▶ _What is required_:
Copy each line of the material below that includes the string "Conventions".

▶ _Material provided_:
....

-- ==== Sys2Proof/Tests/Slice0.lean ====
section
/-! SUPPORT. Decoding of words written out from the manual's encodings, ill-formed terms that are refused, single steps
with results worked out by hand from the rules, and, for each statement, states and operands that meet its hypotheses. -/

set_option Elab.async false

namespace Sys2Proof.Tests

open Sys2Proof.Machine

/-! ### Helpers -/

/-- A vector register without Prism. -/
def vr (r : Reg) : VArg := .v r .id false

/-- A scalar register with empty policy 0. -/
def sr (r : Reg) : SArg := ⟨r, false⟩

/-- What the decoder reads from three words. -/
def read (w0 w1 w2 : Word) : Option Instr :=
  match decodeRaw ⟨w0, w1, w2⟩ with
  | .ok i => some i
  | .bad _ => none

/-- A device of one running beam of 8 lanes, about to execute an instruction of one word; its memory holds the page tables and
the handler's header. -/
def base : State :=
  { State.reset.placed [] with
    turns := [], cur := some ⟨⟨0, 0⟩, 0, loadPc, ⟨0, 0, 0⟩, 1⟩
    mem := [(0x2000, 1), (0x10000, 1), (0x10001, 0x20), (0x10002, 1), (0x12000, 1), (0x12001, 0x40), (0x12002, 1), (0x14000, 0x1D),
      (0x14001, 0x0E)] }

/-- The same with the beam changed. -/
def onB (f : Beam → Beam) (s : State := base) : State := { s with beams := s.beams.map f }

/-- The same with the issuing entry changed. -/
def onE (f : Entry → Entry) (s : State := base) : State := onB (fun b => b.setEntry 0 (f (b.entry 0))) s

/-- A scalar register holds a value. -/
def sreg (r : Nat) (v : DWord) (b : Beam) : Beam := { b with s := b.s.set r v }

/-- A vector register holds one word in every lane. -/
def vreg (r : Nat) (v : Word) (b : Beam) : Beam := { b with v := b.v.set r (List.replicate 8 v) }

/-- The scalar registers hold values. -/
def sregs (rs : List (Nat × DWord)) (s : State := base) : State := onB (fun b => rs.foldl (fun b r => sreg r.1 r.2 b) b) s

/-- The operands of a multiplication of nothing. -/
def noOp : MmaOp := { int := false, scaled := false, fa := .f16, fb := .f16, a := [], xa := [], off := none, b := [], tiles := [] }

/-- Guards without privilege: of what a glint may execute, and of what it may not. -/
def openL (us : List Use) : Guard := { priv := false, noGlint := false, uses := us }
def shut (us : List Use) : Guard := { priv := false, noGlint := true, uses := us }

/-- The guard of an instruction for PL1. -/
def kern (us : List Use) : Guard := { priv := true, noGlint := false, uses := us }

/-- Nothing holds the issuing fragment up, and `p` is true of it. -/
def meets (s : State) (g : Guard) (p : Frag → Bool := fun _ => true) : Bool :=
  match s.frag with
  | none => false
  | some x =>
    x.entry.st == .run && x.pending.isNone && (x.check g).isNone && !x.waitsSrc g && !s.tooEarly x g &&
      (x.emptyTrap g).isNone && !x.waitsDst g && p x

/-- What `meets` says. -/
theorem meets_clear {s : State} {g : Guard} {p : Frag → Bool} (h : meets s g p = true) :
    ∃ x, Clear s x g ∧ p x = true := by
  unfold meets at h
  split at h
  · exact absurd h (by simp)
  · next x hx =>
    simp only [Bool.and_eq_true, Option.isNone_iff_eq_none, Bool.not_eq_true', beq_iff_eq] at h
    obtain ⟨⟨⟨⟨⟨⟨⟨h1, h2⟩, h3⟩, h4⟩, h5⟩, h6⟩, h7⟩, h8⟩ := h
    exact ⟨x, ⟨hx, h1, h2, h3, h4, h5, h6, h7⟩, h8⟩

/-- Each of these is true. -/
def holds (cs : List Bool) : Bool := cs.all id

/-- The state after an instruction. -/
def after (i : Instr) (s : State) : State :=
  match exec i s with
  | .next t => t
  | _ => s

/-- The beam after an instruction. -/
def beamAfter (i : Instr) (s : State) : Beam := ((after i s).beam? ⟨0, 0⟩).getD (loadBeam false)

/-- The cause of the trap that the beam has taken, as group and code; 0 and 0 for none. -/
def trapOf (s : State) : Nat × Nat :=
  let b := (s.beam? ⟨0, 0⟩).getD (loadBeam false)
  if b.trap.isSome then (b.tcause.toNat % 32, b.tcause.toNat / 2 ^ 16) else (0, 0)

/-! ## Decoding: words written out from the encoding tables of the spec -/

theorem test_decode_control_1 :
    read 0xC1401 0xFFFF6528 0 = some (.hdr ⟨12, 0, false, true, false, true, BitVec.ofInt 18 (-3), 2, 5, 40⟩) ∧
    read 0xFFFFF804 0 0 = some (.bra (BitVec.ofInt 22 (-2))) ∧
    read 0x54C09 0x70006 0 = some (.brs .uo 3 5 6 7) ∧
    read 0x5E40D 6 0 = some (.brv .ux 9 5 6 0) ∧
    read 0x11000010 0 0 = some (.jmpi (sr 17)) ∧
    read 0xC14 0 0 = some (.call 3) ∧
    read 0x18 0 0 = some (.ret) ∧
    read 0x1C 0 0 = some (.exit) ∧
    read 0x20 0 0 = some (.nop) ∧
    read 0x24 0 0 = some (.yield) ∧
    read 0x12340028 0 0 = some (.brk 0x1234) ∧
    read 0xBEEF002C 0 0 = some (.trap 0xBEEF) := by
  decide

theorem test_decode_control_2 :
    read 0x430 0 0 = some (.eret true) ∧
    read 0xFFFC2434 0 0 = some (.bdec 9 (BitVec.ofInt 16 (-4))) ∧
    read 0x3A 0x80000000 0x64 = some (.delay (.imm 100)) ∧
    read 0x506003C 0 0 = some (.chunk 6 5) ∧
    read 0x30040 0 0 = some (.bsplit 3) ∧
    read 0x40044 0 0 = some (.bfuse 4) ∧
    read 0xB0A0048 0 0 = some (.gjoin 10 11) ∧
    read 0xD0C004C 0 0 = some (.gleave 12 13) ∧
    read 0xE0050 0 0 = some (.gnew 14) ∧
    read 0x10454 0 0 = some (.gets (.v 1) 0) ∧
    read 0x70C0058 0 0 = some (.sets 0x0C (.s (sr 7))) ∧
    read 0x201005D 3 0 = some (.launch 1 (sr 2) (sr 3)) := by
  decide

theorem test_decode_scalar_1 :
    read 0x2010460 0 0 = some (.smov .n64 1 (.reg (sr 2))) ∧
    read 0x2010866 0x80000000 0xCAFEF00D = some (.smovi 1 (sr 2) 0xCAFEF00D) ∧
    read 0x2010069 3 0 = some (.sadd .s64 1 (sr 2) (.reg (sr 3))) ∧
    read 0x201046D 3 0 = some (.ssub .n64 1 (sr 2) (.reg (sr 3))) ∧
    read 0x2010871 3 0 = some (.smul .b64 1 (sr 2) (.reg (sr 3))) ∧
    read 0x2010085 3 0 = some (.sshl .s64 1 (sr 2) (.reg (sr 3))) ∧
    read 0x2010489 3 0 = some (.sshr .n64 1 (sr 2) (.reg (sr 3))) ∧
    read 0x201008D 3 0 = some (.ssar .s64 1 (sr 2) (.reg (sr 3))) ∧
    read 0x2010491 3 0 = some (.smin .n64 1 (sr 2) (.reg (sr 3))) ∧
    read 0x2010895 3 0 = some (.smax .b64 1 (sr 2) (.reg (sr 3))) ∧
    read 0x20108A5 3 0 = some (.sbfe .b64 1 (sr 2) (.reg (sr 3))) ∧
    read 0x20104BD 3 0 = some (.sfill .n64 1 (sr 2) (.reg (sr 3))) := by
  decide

....

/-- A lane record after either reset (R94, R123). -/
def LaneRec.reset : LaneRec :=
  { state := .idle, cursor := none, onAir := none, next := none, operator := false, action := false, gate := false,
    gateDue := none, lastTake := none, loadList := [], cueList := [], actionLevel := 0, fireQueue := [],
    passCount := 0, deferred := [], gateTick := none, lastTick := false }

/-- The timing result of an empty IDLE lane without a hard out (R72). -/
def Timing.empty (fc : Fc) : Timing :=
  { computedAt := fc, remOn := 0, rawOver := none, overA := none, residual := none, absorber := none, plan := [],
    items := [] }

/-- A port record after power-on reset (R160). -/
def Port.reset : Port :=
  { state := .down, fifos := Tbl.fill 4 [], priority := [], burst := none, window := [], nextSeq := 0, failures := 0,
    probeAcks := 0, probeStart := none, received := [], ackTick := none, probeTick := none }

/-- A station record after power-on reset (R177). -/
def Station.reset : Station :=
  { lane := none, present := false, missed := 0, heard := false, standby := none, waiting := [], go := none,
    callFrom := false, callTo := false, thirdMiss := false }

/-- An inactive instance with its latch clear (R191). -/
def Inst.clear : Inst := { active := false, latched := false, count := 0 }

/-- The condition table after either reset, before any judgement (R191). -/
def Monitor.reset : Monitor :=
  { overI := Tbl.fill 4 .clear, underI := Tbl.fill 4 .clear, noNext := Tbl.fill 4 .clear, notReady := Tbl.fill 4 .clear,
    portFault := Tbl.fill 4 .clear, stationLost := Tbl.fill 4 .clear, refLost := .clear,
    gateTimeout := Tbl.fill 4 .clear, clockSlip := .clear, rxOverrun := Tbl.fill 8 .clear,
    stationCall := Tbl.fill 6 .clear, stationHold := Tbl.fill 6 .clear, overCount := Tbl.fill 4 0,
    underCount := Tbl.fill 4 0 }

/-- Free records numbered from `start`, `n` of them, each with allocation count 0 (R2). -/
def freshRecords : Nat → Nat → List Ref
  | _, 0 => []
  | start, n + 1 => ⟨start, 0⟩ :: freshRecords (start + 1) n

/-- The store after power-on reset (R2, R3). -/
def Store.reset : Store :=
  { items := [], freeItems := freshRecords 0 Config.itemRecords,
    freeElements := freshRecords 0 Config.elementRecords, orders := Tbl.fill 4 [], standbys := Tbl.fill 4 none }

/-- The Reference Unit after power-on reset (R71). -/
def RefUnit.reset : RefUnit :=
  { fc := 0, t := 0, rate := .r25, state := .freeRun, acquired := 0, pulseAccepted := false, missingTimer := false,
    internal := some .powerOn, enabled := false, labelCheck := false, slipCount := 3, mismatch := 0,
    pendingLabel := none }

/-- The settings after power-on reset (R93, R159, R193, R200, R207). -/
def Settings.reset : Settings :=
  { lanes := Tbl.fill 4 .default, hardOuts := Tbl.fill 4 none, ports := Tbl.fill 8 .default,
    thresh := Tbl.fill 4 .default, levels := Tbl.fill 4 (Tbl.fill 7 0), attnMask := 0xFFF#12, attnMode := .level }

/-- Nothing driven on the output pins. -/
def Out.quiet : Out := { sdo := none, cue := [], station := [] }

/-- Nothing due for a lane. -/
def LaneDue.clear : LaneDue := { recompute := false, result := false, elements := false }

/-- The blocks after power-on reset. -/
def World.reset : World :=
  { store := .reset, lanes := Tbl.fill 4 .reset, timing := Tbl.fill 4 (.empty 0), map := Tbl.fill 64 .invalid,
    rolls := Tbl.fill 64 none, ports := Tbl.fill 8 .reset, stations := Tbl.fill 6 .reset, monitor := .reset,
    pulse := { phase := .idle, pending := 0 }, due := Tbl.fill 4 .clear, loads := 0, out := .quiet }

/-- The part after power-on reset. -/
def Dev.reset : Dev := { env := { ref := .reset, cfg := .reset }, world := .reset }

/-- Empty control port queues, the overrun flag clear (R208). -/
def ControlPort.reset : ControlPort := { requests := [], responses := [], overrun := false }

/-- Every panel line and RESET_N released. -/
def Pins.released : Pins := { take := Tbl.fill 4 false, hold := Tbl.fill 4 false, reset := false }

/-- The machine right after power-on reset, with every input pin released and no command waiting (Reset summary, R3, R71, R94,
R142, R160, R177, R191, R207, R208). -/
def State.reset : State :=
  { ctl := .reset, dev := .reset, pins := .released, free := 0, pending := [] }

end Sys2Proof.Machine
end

....

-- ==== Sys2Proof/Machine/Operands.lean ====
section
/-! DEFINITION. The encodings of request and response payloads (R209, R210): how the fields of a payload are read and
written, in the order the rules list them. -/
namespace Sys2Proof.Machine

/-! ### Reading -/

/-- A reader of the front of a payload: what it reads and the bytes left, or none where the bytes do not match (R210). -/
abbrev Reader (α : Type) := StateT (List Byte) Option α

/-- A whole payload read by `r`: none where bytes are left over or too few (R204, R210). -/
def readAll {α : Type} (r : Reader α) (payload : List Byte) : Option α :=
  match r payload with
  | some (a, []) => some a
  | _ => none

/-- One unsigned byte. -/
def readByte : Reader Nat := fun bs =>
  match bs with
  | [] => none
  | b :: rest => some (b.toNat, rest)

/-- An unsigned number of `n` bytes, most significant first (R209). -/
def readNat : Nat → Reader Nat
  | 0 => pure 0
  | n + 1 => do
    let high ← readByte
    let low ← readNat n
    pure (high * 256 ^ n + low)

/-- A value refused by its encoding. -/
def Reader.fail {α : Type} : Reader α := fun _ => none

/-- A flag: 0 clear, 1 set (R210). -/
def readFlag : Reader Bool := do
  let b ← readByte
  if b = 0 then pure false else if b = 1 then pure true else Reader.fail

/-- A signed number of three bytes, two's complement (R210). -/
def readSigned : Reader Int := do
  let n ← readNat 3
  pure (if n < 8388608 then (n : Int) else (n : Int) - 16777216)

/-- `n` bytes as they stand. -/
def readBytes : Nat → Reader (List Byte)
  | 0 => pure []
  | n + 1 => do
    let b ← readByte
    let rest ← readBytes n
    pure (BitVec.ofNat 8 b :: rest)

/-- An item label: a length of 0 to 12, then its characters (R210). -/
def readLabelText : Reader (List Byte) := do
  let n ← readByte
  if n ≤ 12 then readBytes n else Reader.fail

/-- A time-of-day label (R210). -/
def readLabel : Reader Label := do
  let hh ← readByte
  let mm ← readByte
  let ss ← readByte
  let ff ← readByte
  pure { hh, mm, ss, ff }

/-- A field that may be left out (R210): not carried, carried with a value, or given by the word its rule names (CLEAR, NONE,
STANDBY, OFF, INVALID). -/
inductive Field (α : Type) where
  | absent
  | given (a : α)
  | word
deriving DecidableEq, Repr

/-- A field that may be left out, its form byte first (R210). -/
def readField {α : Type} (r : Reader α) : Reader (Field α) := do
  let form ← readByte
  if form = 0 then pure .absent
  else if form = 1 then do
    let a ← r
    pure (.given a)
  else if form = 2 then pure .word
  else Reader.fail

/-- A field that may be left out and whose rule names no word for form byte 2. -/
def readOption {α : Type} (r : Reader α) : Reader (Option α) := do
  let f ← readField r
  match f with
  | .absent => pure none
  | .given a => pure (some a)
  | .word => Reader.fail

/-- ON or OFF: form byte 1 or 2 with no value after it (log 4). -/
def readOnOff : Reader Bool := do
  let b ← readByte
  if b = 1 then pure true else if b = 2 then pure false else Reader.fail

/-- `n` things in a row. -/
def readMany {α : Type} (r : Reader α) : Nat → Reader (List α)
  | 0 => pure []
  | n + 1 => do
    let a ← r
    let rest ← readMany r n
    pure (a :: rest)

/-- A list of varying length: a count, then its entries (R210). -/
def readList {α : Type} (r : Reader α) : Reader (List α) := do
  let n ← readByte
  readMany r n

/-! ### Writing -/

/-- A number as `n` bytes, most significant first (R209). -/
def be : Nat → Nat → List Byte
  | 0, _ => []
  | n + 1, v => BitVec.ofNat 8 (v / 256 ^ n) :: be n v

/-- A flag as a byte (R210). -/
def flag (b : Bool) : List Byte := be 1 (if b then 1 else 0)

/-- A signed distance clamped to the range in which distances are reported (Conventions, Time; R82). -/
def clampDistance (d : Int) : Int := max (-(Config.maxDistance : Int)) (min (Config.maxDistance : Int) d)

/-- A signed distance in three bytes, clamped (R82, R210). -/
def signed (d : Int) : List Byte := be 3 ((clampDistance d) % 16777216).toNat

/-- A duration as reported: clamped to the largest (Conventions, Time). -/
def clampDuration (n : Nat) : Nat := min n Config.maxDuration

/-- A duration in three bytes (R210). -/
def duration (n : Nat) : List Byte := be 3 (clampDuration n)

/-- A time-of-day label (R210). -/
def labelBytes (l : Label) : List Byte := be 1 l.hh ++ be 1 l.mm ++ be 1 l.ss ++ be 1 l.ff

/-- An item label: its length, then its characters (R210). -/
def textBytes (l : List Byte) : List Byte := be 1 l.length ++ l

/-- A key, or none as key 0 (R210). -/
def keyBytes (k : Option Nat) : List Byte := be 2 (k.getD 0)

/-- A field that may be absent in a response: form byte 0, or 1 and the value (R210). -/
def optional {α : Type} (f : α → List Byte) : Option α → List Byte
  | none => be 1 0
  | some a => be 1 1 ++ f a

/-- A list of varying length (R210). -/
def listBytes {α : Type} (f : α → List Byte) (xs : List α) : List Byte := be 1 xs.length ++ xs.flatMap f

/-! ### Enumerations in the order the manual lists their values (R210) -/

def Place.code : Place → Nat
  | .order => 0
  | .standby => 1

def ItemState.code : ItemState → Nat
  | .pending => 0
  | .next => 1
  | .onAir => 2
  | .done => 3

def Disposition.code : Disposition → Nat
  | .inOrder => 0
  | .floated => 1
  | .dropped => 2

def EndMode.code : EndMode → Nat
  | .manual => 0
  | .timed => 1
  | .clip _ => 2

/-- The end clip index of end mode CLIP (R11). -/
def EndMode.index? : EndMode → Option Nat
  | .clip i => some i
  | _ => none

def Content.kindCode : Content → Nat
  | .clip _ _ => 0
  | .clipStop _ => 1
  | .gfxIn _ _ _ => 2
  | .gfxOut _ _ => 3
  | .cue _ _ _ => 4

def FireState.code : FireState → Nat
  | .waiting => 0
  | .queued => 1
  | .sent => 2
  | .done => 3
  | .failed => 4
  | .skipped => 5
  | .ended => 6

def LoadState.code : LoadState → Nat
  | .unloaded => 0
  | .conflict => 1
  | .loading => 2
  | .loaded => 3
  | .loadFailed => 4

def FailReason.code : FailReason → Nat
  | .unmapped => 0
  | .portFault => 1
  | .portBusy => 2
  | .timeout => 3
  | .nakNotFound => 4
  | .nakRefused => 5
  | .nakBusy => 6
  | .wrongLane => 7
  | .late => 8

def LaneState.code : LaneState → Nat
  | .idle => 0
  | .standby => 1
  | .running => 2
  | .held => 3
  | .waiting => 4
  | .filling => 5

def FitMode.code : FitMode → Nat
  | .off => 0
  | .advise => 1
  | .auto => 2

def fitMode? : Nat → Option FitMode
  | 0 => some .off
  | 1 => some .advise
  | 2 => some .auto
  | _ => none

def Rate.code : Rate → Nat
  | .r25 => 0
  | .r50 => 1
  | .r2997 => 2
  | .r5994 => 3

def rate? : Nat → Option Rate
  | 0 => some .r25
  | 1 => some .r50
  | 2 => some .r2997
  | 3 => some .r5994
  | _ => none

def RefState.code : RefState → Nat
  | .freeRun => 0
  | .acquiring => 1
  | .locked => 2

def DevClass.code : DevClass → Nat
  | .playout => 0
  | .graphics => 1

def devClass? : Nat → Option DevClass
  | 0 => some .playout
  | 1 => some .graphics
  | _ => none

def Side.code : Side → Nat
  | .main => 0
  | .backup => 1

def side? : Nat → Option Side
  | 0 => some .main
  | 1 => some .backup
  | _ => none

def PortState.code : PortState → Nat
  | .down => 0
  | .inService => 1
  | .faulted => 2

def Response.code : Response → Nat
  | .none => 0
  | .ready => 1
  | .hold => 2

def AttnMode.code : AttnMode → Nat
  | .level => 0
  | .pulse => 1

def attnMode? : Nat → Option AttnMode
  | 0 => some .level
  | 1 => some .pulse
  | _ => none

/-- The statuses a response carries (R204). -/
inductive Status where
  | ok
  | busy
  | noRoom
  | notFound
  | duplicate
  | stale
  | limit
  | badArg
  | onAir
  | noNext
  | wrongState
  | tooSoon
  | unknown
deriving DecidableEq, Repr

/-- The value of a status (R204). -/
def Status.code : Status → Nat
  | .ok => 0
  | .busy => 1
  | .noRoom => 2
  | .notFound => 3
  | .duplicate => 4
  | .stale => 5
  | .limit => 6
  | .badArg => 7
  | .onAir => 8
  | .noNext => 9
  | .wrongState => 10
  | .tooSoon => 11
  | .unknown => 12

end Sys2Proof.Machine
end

....

▶ _Answer to this problem_:
/-- A signed distance clamped to the range in which distances are reported (Conventions, Time; R82). -/
/-- A duration as reported: clamped to the largest (Conventions, Time). -/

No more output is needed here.